DoorDash to acquire Deliveroo
73 comments
·May 6, 2025Raed667
nmstoker
Will be interesting.
Back when I used Deliveroo, tipping always led to worse delivery success rates so I gave up.
They suddenly became really bad recently, which is unfortunate as they generally had the edge on Uber Eats (total charlatans!)
NavinF
> tipping always led to worse delivery success rates
What does this mean? If you don't tip on doordash in the US, your order just arrives a few minutes later than usual since the auction starts at a lower price and drivers will reject the lowest prices
darth_avocado
> A few minutes later than usual
That’s an understatement. Your order sits on the shelf for while before someone picks up if you don’t tip, sometimes more than 30 mins, until DoorDash forces some poor underpaid driver to pick it up sometimes with incentives, but mostly threats on their livelihood. In some cases, drivers do pick it up, don’t deliver, eat your stuff, or drive in other directions to focus on other orders. Orders without tips do extremely poorly these days.
pluc
These things are omnipresent in European capitals, it's quite striking. It might be inconvenient but it's not gonna stop people any more than the privacy concerns of the apps do.
Raed667
I live in France and use Deliveroo (or UberEats some rare times) maybe once a month.
There is already a tipping UI in the app, but it is not intrusive, nothing as aggressive as what you'd experience in the US where you're inclined to pre-tip even before the delivery happens.
As for the capitals, yes it is becoming a thing but from my personal experience it is limited to touristy places
ramesh31
>It is inevitable for DoorDash to make tipping an even more annoying and intrusive part of Deliveroo. I can't wait to see how europeen users react to that.
On demand food delivery is a premium luxury service (though the platforms have done their best to market it as otherwise). Please tip accordingly. These people work their asses off and are generally from a very low income background.

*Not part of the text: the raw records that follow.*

/-- A register of the header. -/
def headerReg (s : State) (blk inst off : Nat) : Nat :=
  match off with
  | 0x008 => pgCtrl s blk inst
  | 0x00C => pgStat s blk inst
  | 0x018 => 0
  | 0x01C => fsrcWord blk inst
  | 0x024 => s.hd blk inst 0x24 + 2147483648 * b2n (Tbl.get? s.running (State.pk blk inst)).isSome
  | _ => if 0x30 ≤ off && off < 0x40 then 0 else s.hd blk inst off

/-! ## Selected counters (R86, R166, R314) -/

/-- The counter that a selector shows: its table and its key there. -/
def selected (s : State) (blk inst off : Nat) : Option (Tbl Dword × Nat) :=
  let at_ := fun (v : Nat) => (inst * 8 + v % 8) * 16 + bits v 11 8
  match blk, off with
  | 0x12, 0x118 => some (s.emacStat, at_ (s.rd EMAC.STAT_SEL inst))
  | 0x41, 0x144 => some (s.macStat, at_ (s.rd MACSEC.STAT_SEL inst))
  | 0x21, 0x124 =>
    let v := s.rd PARSE.MAL_SEL inst
    some (s.malCnt, (inst * 2048 + v % 1024 + 1024 * b2n (bit v 12)) * 16 + bits v 19 16)
  | _, _ => none

/-! ## Registers that show state, chapter by chapter -/

/-- The instances of a block type that raise their interrupt (R63, R64). -/
def raising (regs : Tbl Word) (t : Nat) : List Nat :=
  (regs.filter (fun p => p.1 / 2097152 == t && p.1 % 4096 == 0x14 && ((Tbl.getD regs (p.1 - 4) 0) &&& p.2) != 0)).map
    (fun p => p.1 / 4096 % 512)

/-- HUB (R64). -/
def hubReg (s : State) (off : Nat) : Option Nat :=
  if 0x100 ≤ off && off < 0x120 then some (bitWord (pendingTypes s.regs) ((off - 0x100) / 4))
  else if 0x140 ≤ off && off < 0x180 then some (bitWord (raising s.regs (s.rd HUB.INT_SEL % 256)) ((off - 0x140) / 4))
  else none

/-- NOW_HI and NOW_XHI as NOW_LO latches them (R39). -/
def nowHi (s : State) : Nat := s.ns / 1000000000 % 4294967296
def nowXhi (s : State) : Nat := s.ns / 1000000000 / 4294967296 % 65536 * 65536 + s.now % 65536

/-- RTIME (R39, R40): NOW_HI and NOW_XHI hold nothing until NOW_LO has been read. -/
def rtimeReg (s : State) (off : Nat) : Option Nat :=
  match off with
  | 0x100 => some (s.ns % 1000000000)
  | 0x104 => some 0
  | 0x108 => some 0
  | 0x10C => some (b2n s.traceable * 2147483648 + b2n s.clk.armed * 1073741824 + b2n s.clk.stepPending.isSome * 536870912 +
      ((s.clk.source.map codeOfSrc).getD 0) * 16 + dstateCode s.clk.dstate)
  | 0x140 => some (unsigned 32 s.clk.freqAdj)
  | 0x148 => some s.ns
  | 0x160 => some (unsigned 64 s.clk.lastSealed)
  | _ => none

/-- FAULT (R436, R442): the injection registers respond in test mode only. -/
def faultReg (s : State) (off : Nat) : Option Nat :=
  match off with
  | 0x10C => some (b2n (pinAsserted s) + 2 * b2n s.flt.pulseEnd.isSome + 4 * b2n s.flt.halt)
  | 0x118 => some (s.flt.recs.filter (fun r => r.state == 1)).length
  | 0x180 => if testMode s then none else some 0
  | 0x184 => if testMode s then none else some 0
  | _ => none

/-- The running image slot's header: of the flash it was loaded from (R421). -/
def runSlot (s : State) : Option FSlot :=
  (runningSlot s.boot).bind (fun k => s.boot.slots[(s.boot.source - 1) * 2 + k]?)

/-- SLOTSTAT of one flash slot (R405, R421). -/
def slotStat (f : FSlot) : Nat :=
  let valid := f.state != 0xFF
  let named := f.state == 0x0F || f.state == 0x07 || f.state == 0x03
  (if valid then (if named then f.state else 0) else 0xFF) + f.attempts % 256 * 256 + b2n valid * 65536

If you have problems with that, go to the grocery store.
JumpCrisscross
> On demand food delivery is a premium luxury service, though the platforms have done their best to market it as otherwise. Please tip accordingly
I stopped automatically tipping in New York City and the Bay Area. They earn a minimum wage now [1]. If they go above and beyond, sure, I'll tip. But if they just do their job, there are now regulations that have them get paid.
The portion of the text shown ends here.